RLT was performed in 140 patients receiving a total of 497 cycles. A mean activity of 6.9 \(\pm\) 1.3 GBq ¹⁷⁷Lu-PSMA-617 per cycle was administered, and mean cumulative activity was 24.6 \(\pm\) 15.9 GBq. Hematological parameters were measured at baseline, prior to each treatment course, 2 to 4 weeks thereafter and throughout follow-up. Toxicity was graded based on Common Terminology Criteria for Adverse Events v5.0.

Results

Significant (grade ≥ 3) hematologic adverse events occurred in 13 (9.3%) patients, with anemia in 10 (7.1%), leukopenia in 5 (3.6%) and thrombocytopenia in 6 (4.3%). Hematotoxicity was reversible to grade ≤ 2 through a median follow-up of 8 (IQR 9) months in all but two patients who died from disease progression within less than 3 months after RLT. Myelosuppression was significantly more frequent in patients with pre-existing grade 2 cytopenia (OR: 3.50, 95%CI 1.08–11.32, p = 0.04) or high bone tumor burden (disseminated or diffuse based on PROMISE miTNM, OR: 5.08, 95%CI 1.08–23.86, p = 0.04). Previous taxane-based chemotherapy was associated with an increased incidence of significant hematotoxicity (OR: 4.62, 95%CI 1.23–17.28, p = 0.02), while treatment with ²²³Ra-dichloride, cumulative RLT treatment activity and activity per cycle were not significantly correlated (p = 0.93, 0.33, 0.29).

Conclusion

Hematologic adverse events after RLT have an acceptable overall incidence and are frequently reversible.

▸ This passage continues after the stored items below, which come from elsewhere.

/-! ### `modNow` -/

@[simp] theorem modNow_pending (f) (s) : (modNow f s).pending = s.pending := rfl
@[simp] theorem modNow_now (f) (s) : (modNow f s).now = s.now := rfl
@[simp] theorem modNow_rawOrigin (f) (s) : (modNow f s).rawOrigin = s.rawOrigin := rfl
@[simp] theorem modNow_sent (f) (s) : (modNow f s).sent = s.sent := rfl
@[simp] theorem modNow_freeN (f) (s) : (modNow f s).freeN = s.freeN := rfl
@[simp] theorem modNow_mod (f) (s) : (modNow f s).mod = s.mod := rfl
@[simp] theorem modNow_power (f) (s) : (modNow f s).power = s.power := rfl
@[simp] theorem modNow_otp (f) (s) : (modNow f s).otp = s.otp := rfl
@[simp] theorem modNow_flash (f) (s) : (modNow f s).flash = s.flash := rfl
@[simp] theorem modNow_conf (f) (s) : (modNow f s).conf = s.conf := rfl
@[simp] theorem modNow_update (f) (s) : (modNow f s).update = s.update := rfl
@[simp] theorem modNow_log (f) (s) : (modNow f s).log = s.log := rfl
@[simp] theorem modNow_thermal (f) (s) : (modNow f s).thermal = s.thermal := rfl
@[simp] theorem modNow_monitors (f) (s) : (modNow f s).monitors = s.monitors := rfl
@[simp] theorem modNow_gov (f) (s) : (modNow f s).gov = s.gov := rfl
@[simp] theorem modNow_net (f) (s) : (modNow f s).net = s.net := rfl
@[simp] theorem modNow_jobs (f) (s) : (modNow f s).jobs = s.jobs := rfl
@[simp] theorem modNow_mem (f) (s) : (modNow f s).mem = s.mem := rfl
@[simp] theorem modNow_pos (f) (s) : (modNow f s).pos = s.pos := rfl
@[simp] theorem modNow_fire (f) (s) : (modNow f s).fire = s.fire := rfl
@[simp] theorem modNow_links (f) (s) : (modNow f s).links = s.links := rfl
@[simp] theorem modNow_cams (f) (s) : (modNow f s).cams = s.cams := rfl
@[simp] theorem modNow_cal (f) (s) : (modNow f s).cal = s.cal := rfl
@[simp] theorem modNow_time (f) (s) : (modNow f s).time = s.time := rfl
@[simp] theorem modNow_axes (f) (s) : (modNow f s).axes = s.axes := rfl
@[simp] theorem modNow_ring (f) (s) : (modNow f s).ring = s.ring := rfl
@[simp] theorem modNow_pair (f) (s) : (modNow f s).pair = s.pair := rfl
@[simp] theorem modNow_loops (f) (s) : (modNow f s).loops = s.loops := rfl
@[simp] theorem modNow_render_now (f) (s) : (modNow f s).render.now = s.render.now.map f := rfl
@[simp] theorem modNow_render_pagesRendered (f) (s) : (modNow f s).render.pagesRendered = s.render.pagesRendered := rfl
@[simp] theorem modNow_render_regionsPassed (f) (s) : (modNow f s).render.regionsPassed = s.render.regionsPassed := rfl
@[simp] theorem modNow_render_regionsFailed (f) (s) : (modNow f s).render.regionsFailed = s.render.regionsFailed := rfl
@[simp] theorem modNow_render_decodeRetries (f) (s) : (modNow f s).render.decodeRetries = s.render.decodeRetries := rfl
@[simp] theorem modNow_render_surfacesCorrupt (f) (s) : (modNow f s).render.surfacesCorrupt = s.render.surfacesCorrupt := rfl
@[simp] theorem modNow_render_referencesReduced (f) (s) : (modNow f s).render.referencesReduced = s.render.referencesReduced := rfl
@[simp] theorem modNow_render_epDrops (f) (s) : (modNow f s).render.epDrops = s.render.epDrops := rfl
@[simp] theorem modNow_render_epLost (f) (s) : (modNow f s).render.epLost = s.render.epLost := rfl
@[simp] theorem modNow_render_epUnresolved (f) (s) : (modNow f s).render.epUnresolved = s.render.epUnresolved := rfl
@[simp] theorem modNow_render_stitchForced (f) (s) : (modNow f s).render.stitchForced = s.render.stitchForced := rfl
@[simp] theorem modNow_render_deadFiles (f) (s) : (modNow f s).render.deadFiles = s.render.deadFiles := rfl
@[simp] theorem modNow_render_compressors (f) (s) : (modNow f s).render.compressors = s.render.compressors := rfl
@[simp] theorem modNow_render_selftestPassed (f) (s) : (modNow f s).render.selftestPassed = s.render.selftestPassed := rfl
@[simp] theorem modNow_render_encodeMismatches (f) (s) : (modNow f s).render.encodeMismatches = s.render.encodeMismatches := rfl
@[simp] theorem modNow_render_blocksWritten (f) (s) : (modNow f s).render.blocksWritten = s.render.blocksWritten := rfl
@[simp] theorem modNow_render_blocksRaw (f) (s) : (modNow f s).render.blocksRaw = s.render.blocksRaw := rfl
@[simp] theorem modNow_render_surfaceBlockFailures (f) (s) : (modNow f s).render.surfaceBlockFailures = s.render.surfaceBlockFailures := rfl
@[simp] theorem modNow_render_contextResumeFailures (f) (s) : (modNow f s).render.contextResumeFailures = s.render.contextResumeFailures := rfl
@[simp] theorem modNow_render_contexts (f) (s) : (modNow f s).render.contexts = s.render.contexts := rfl
@[simp] theorem modNow_render_contextsPeak (f) (s) : (modNow f s).render.contextsPeak = s.render.contextsPeak := rfl
@[simp] theorem modNow_render_mismatchPages (f) (s) : (modNow f s).render.mismatchPages = s.render.mismatchPages := rfl
@[simp] theorem modNow_render_decompressors (f) (s) : (modNow f s).render.decompressors = s.render.decompressors := rfl

/-! ### `modValues` -/

@[simp] theorem modValues_pending (f) (s) : (modValues f s).pending = s.pending := rfl
@[simp] theorem modValues_now (f) (s) : (modValues f s).now = s.now := rfl
@[simp] theorem modValues_rawOrigin (f) (s) : (modValues f s).rawOrigin = s.rawOrigin := rfl
@[simp] theorem modValues_sent (f) (s) : (modValues f s).sent = s.sent := rfl
@[simp] theorem modValues_freeN (f) (s) : (modValues f s).freeN = s.freeN := rfl
@[simp] theorem modValues_mod (f) (s) : (modValues f s).mod = s.mod := rfl
@[simp] theorem modValues_power (f) (s) : (modValues f s).power = s.power := rfl
@[simp] theorem modValues_otp (f) (s) : (modValues f s).otp = s.otp := rfl
@[simp] theorem modValues_flash (f) (s) : (modValues f s).flash = s.flash := rfl
@[simp] theorem modValues_conf (f) (s) : (modValues f s).conf = s.conf := rfl
@[simp] theorem modValues_update (f) (s) : (modValues f s).update = s.update := rfl
@[simp] theorem modValues_log (f) (s) : (modValues f s).log = s.log := rfl
@[simp] theorem modValues_thermal (f) (s) : (modValues f s).thermal = s.thermal := rfl
@[simp] theorem modValues_monitors (f) (s) : (modValues f s).monitors = s.monitors := rfl
@[simp] theorem modValues_gov (f) (s) : (modValues f s).gov = s.gov := rfl
@[simp] theorem modValues_net (f) (s) : (modValues f s).net = s.net := rfl
@[simp] theorem modValues_jobs (f) (s) : (modValues f s).jobs = s.jobs := rfl
@[simp] theorem modValues_render (f) (s) : (modValues f s).render = s.render := rfl
@[simp] theorem modValues_mem (f) (s) : (modValues f s).mem = s.mem := rfl
@[simp] theorem modValues_pos (f) (s) : (modValues f s).pos = s.pos := rfl
@[simp] theorem modValues_fire (f) (s) : (modValues f s).fire = s.fire := rfl
@[simp] theorem modValues_links (f) (s) : (modValues f s).links = s.links := rfl
@[simp] theorem modValues_cams (f) (s) : (modValues f s).cams = s.cams := rfl
@[simp] theorem modValues_time (f) (s) : (modValues f s).time = s.time := rfl
@[simp] theorem modValues_axes (f) (s) : (modValues f s).axes = s.axes := rfl
@[simp] theorem modValues_ring (f) (s) : (modValues f s).ring = s.ring := rfl
@[simp] theorem modValues_pair (f) (s) : (modValues f s).pair = s.pair := rfl
@[simp] theorem modValues_loops (f) (s) : (modValues f s).loops = s.loops := rfl
@[simp] theorem modValues_cal_values (f) (s) : (modValues f s).cal.values = f s.cal.values := rfl
@[simp] theorem modValues_cal_held (f) (s) : (modValues f s).cal.held = s.cal.held := rfl
@[simp] theorem modValues_cal_disagree (f) (s) : (modValues f s).cal.disagree = s.cal.disagree := rfl
@[simp] theorem modValues_cal_frozen (f) (s) : (modValues f s).cal.frozen = s.cal.frozen := rfl
@[simp] theorem modValues_cal_slews (f) (s) : (modValues f s).cal.slews = s.cal.slews := rfl
@[simp] theorem modValues_cal_rerendering (f) (s) : (modValues f s).cal.rerendering = s.cal.rerendering := rfl
@[simp] theorem modValues_cal_waiting (f) (s) : (modValues f s).cal.waiting = s.cal.waiting := rfl
@[simp] theorem modValues_cal_rerenderPages (f) (s) : (modValues f s).cal.rerenderPages = s.cal.rerenderPages := rfl
@[simp] theorem modValues_cal_oldParts (f) (s) : (modValues f s).cal.oldParts = s.cal.oldParts := rfl
@[simp] theorem modValues_cal_due (f) (s) : (modValues f s).cal.due = s.cal.due := rfl
@[simp] theorem modValues_cal_ncTurn (f) (s) : (modValues f s).cal.ncTurn = s.cal.ncTurn := rfl
@[simp] theorem modValues_cal_stripsSkipped (f) (s) : (modValues f s).cal.stripsSkipped = s.cal.stripsSkipped := rfl
@[simp] theorem modValues_cal_storeSeq (f) (s) : (modValues f s).cal.storeSeq = s.cal.storeSeq := rfl
@[simp] theorem modValues_cal_changed (f) (s) : (modValues f s).cal.changed = s.cal.changed := rfl
@[simp] theorem modValues_cal_kinds (f) (s) : (modValues f s).cal.kinds = s.cal.kinds := rfl
@[simp] theorem modValues_cal_runNow (f) (s) : (modValues f s).cal.runNow = s.cal.runNow := rfl
@[simp] theorem modValues_cal_marks (f) (s) : (modValues f s).cal.marks = s.cal.marks := rfl
@[simp] theorem modValues_cal_inspected (f) (s) : (modValues f s).cal.inspected = s.cal.inspected := rfl
@[simp] theorem modValues_cal_disagreedStrips (f) (s) : (modValues f s).cal.disagreedStrips = s.cal.disagreedStrips := rfl
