/-- A token that comes ahead is kept, and the tokens before it are asked for (R507). -/
theorem tokenBar_ahead (t q : Nat) (body : List Byte) {s : State} (hf : follows s = true) (hq : q < 2 ^ 32)
    (hlow : s.pair.tokenSeq < q) (hhigh : q < s.pair.tokenSeq + 2 ^ 31) (hahead : s.pair.tokensAhead = [])
    (hgap : s.pair.gapSince = none) : Completes (.tokenBar t q body) s fun n =>
      n.pair = { s.pair with tokensAhead := [⟨q, 0x08, body⟩], gapSince := some n.now, gapEnd := q
                             frameSeq := wrapInc 16 s.pair.frameSeq } ∧
      n.sent.map partnerOut = [some (4, resendBytes 2 s.pair.tokenSeq (q - s.pair.tokenSeq))] ∧ Only [.clock, .pair] s n := by
  let s1 := beginAt t s
  let kept : State := { s1 with pair := { s.pair with tokensAhead := [⟨q, 0x08, body⟩] } }
  let asked : State := { kept with pair := { kept.pair with gapSince := some kept.now, gapEnd := q } }
  have hd : (q + 2 ^ 32 - s.pair.tokenSeq) % 2 ^ 32 = q - s.pair.tokenSeq := by omega
  have hnear : nearestAhead kept = q - s.pair.tokenSeq := by
    simp only [nearestAhead, kept, List.map_cons, List.map_nil, List.foldl_cons, List.foldl_nil, hd]
    omega
  have hstop : (s.pair.tokenSeq + (q - s.pair.tokenSeq)) % 2 ^ 32 = q := by omega
  have hask : askGap kept = askAgain 2 s.pair.tokenSeq (q - s.pair.tokenSeq) asked := by
    rw [askGap_of_new hnear (by simp [kept]) hgap, show kept.pair.tokenSeq = s.pair.tokenSeq from rfl, hstop]
  have htake : takeToken 0x08 q body s1 = askGap kept := by
    unfold takeToken
    rw [beginAt_pair, hd, hahead, hgap, show follows s1 = true from hf, if_neg (by simp; omega), if_neg (by omega)]
    exact (if_neg (by simp)).trans (if_neg (by simp))
  have hexec : exec (.tokenBar t q body) s = .next (askGap kept) := congrArg Host.Outcome.next htake
  rw [hask] at hexec
  refine ⟨_, hexec, rfl, rfl, ?_⟩
  have hkept : Keeps [.pair] s1 kept := set_pair_keeps s1 _
  exact ((hkept.then (set_pair_keeps ..) (by decide)).then (askAgain_keeps ..) (by decide)).onlySince

theorem setPairState_state (st : PairState) (s : State) : (setPairState st s).pair.state = st := by
  unfold setPairState
  split
  · assumption
  · exact congrArg Pair.state (raise_keeps ..).pair_eq

theorem enterSevered_raised (cause : Nat) (s : State) : Raised 0x0E13 (leBytes 1 cause) (enterSevered cause s) :=
  raised_of_raise (s := setPairState .severed s) (k := 0) (.of_log_eq rfl)

theorem enterSevered_pair (cause : Nat) (s : State) :
    (enterSevered cause s).pair.state = .severed ∧ (enterSevered cause s).pair.severCause = cause :=
  ⟨(congrArg Pair.state (raise_keeps ..).pair_eq).trans (setPairState_state .severed s), rfl⟩
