-- ==== Sys2Proof/Machine/Bits.lean ====
section
/-! DEFINITION. Bit fields of little-endian layouts (R6, R11, R12), and sparse tables in rising key order. -/
namespace Sys2Proof

/-- `len` bits of `v` from bit `lo` (R6). -/
def nfld (v lo len : Nat) : Nat := (v >>> lo) % 2 ^ len

/-- `len` bits of a bit vector from bit `lo` (R6). -/
def fld {n : Nat} (v : BitVec n) (lo len : Nat) : Nat := nfld v.toNat lo len

/-- One bit of a bit vector as a Bool. -/
def bitAt {n : Nat} (v : BitVec n) (lo : Nat) : Bool := nfld v.toNat lo 1 == 1

/-- A layout packed from its fields, least significant first, each (width, value) (R11). -/
def pack : List (Nat × Nat) → Nat
  | [] => 0
  | (w, v) :: r => v % 2 ^ w + 2 ^ w * pack r

/-- A Bool as a bit. -/
def b2n (b : Bool) : Nat := if b then 1 else 0

/-- Two's complement reading of `w` bits (R6). -/
def sint (w v : Nat) : Int :=
  let x := v % 2 ^ w
  if x < 2 ^ (w - 1) then (x : Int) else (x : Int) - (2 ^ w : Nat)

/-- `v` with `len` bits from `lo` replaced. -/
def nset (v lo len x : Nat) : Nat :=
  v - (nfld v lo len) * 2 ^ lo + (x % 2 ^ len) * 2 ^ lo

/-- The bytes of a value, least significant first (R11). -/
def toBytes : Nat → Nat → List Byte
  | 0, _ => []
  | k + 1, v => BitVec.ofNat 8 v :: toBytes k (v / 256)

/-- The value of bytes, least significant first (R11). -/
def ofBytes : List Byte → Nat
  | [] => 0
  | b :: r => b.toNat + 256 * ofBytes r

/-- The value a table holds at a key. -/
def Tbl.find? {α : Type} : Tbl α → Nat → Option α
  | [], _ => none
  | (k, v) :: r, i => if k = i then some v else Tbl.find? r i

/-- The value a table holds at a key, or the value every unlisted key has. -/
def Tbl.get {α : Type} (t : Tbl α) (i : Nat) (d : α) : α := (Tbl.find? t i).getD d

/-- A key set to a value, the rising order kept. -/
def Tbl.put {α : Type} : Tbl α → Nat → α → Tbl α
  | [], i, v => [(i, v)]
  | (k, w) :: r, i, v =>
    if i < k then (i, v) :: (k, w) :: r
    else if i = k then (i, v) :: r
    else (k, w) :: Tbl.put r i v

/-- A key removed. -/
def Tbl.del {α : Type} (t : Tbl α) (i : Nat) : Tbl α := t.filter (fun e => e.1 != i)

/-- A key set to a value; the value every unlisted key has is not listed. -/
def Tbl.putD {α : Type} [DecidableEq α] (t : Tbl α) (i : Nat) (v d : α) : Tbl α :=
  if v = d then Tbl.del t i else Tbl.put t i v

/-- A key's value changed by a function, `d` standing for an unlisted key. -/
def Tbl.upd {α : Type} (t : Tbl α) (i : Nat) (d : α) (f : α → α) : Tbl α :=
  Tbl.put t i (f (Tbl.get t i d))

/-- Whether a key is listed. -/
def Tbl.has {α : Type} (t : Tbl α) (i : Nat) : Bool := (Tbl.find? t i).isSome

/-- The entries whose key and value pass a test. -/
def Tbl.keep {α : Type} (t : Tbl α) (p : Nat → α → Bool) : Tbl α := t.filter (fun e => p e.1 e.2)

/-- Every value changed by a function. -/
def Tbl.mapV {α : Type} (t : Tbl α) (f : Nat → α → α) : Tbl α := t.map (fun e => (e.1, f e.1 e.2))

/-- How many entries pass a test. -/
def Tbl.count {α : Type} (t : Tbl α) (p : Nat → α → Bool) : Nat := (Tbl.keep t p).length

/-- The lowest key below `n` that the table does not list. -/
def Tbl.free {α : Type} (t : Tbl α) (n : Nat) : Option Nat :=
  go t 0
where
  /-- the first gap at or after `i` in a rising list -/
  go : Tbl α → Nat → Option Nat
    | [], i => if i < n then some i else none
    | (k, _) :: r, i => if i < k then (if i < n then some i else none) else go r (k + 1)

/-- The table's keys strictly rise. -/
def Tbl.sorted {α : Type} : Tbl α → Bool
  | [] => true
  | [_] => true
  | (k, _) :: (l, w) :: r => decide (k < l) && Tbl.sorted ((l, w) :: r)

/-- The canonical form of a table whose unlisted keys hold `d`: keys strictly rise and no entry holds `d`. -/
def Tbl.canon {α : Type} [DecidableEq α] (t : Tbl α) (d : α) : Bool := Tbl.sorted t && t.all (fun e => decide (e.2 ≠ d))

/-- A number added to a set kept in rising order. -/
def setAdd : List Nat → Nat → List Nat
  | [], i => [i]
  | k :: r, i => if i < k then i :: k :: r else if i = k then k :: r else k :: setAdd r i

/-- A number removed from a set. -/
def setDel (l : List Nat) (i : Nat) : List Nat := l.filter (fun k => k != i)

/-- A value lies in a range. -/
def within (lo hi v : Nat) : Bool := decide (lo ≤ v ∧ v ≤ hi)

/-- Ceiling division. -/
def cdiv (a b : Nat) : Nat := (a + b - 1) / b

end Sys2Proof
end

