-- ==== Sys2Proof/Machine/Arrival.lean ====
section
/-! DEFINITION. Latch operations of the host, and the arrivals the block holds for DRAIN and for the part of a closing step
(10_latches_and_stop R343–R348, 05_escrow_and_taint R196, 06_weight_digests R213). -/
namespace Sys2Proof.Machine

/-- A digest compartment changed. -/
def updDig (c : Nat) (f : DigComp → DigComp) (s : State) : State :=
  { s with dig := { s.dig with comps := s.dig.comps.upd c DigComp.reset f } }

/-- A digest compartment. -/
def State.digComp (s : State) (c : Nat) : DigComp := Tbl.get s.dig.comps c DigComp.reset

/-- A host's latch operation goes to the array, or to its home die (R541, R542). -/
def startLatch (c tag : Nat) (op : W128) (s : State) : State :=
  if lopHere s op then
    let (st, r, s) := latchApply s.die true op s
    completeCmd c tag 0x10 st r.toNat s
  else
    let (st, s) := sendLatch c (some tag) op s
    whenS (st != stOk) (completeCmd c tag 0x10 st (lopResult op st (lopLatch op) none).toNat) s

/-- Held arrivals that wait for nothing any more go, in order; one whose entries were recanted ends RECANTED (R196, R213). -/
def releaseArrivals (c : Nat) (s : State) : State :=
  let ready (h : HeldArr) : Bool := h.part.isNone && h.waits.isEmpty
  let l := (s.digComp c).held
  let s := updDig c (fun d => { d with held := d.held.filter (fun h => !ready h) }) s
  foldS (l.filter ready) (fun h t =>
    if h.bad then completeCmd c h.tag 0x10 stRecanted (lopResult h.op stRecanted (lopLatch h.op) none).toNat t else startLatch c h.tag h.op t) s

/-- Compartments that hold arrivals. -/
def holders (s : State) : List Nat := (s.dig.comps.filter (fun e => !e.2.held.isEmpty)).map (fun e => e.1)

/-- An outbound entry was recanted or dropped before it left: arrivals that wait for it will not arrive (R196). -/
def drainBad (i reuse : Nat) (s : State) : State :=
  foldS (holders s) (fun c t => updDig c (fun d =>
    { d with held := d.held.map (fun h => if h.waits.contains (i, reuse) then { h with bad := true } else h) }) t) s

/-- An outbound entry is FREE (R196). -/
def drained (i reuse : Nat) (s : State) : State :=
  foldS (holders s) (fun c t => releaseArrivals c (updDig c (fun d =>
    { d with held := d.held.map (fun h => { h with waits := h.waits.filter (fun w => w != (i, reuse)) }) }) t)) s

end Sys2Proof.Machine
end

High bone tumor burden, previous taxane-based chemotherapy and pretreatment grade 2 cytopenia may be considered as risk factors for developing clinically relevant myelosuppression, whereas cumulative RLT activity and previous ²²³Ra-dichloride treatment show no significant contribution to incidence rates.

Metastatic castration-resistant prostate cancer (mCRPC) is associated with high disease-specific morbidity and mortality [1]. Therapeutic options prolonging overall survival are limited to second-generation antiandrogens (enzalutamide and abiraterone), sipuleucel-T and potentially myelotoxic treatments, including taxane-based chemotherapy and bone-seeking ²²³Ra-dichloride [2,3,4,5,6,7]. In recent years, radioligand therapy (RLT) directed at the type II transmembrane glycoprotein prostate-specific membrane antigen (PSMA) has been increasingly adopted as a novel treatment for mCRPC. Small-molecule PSMA inhibitors labeled with beta-emitting ¹⁷⁷Lutetium, most notably the Glu-urea-based radioligand ¹⁷⁷Lu-PSMA-617 and ¹⁷⁷Lu-DOTAGA-(I-y)fk(Sub-KuE), briefly termed ¹⁷⁷Lu-PSMA-I&T have yielded promising anti-tumoral activity with favorable overall tolerability [8, 9].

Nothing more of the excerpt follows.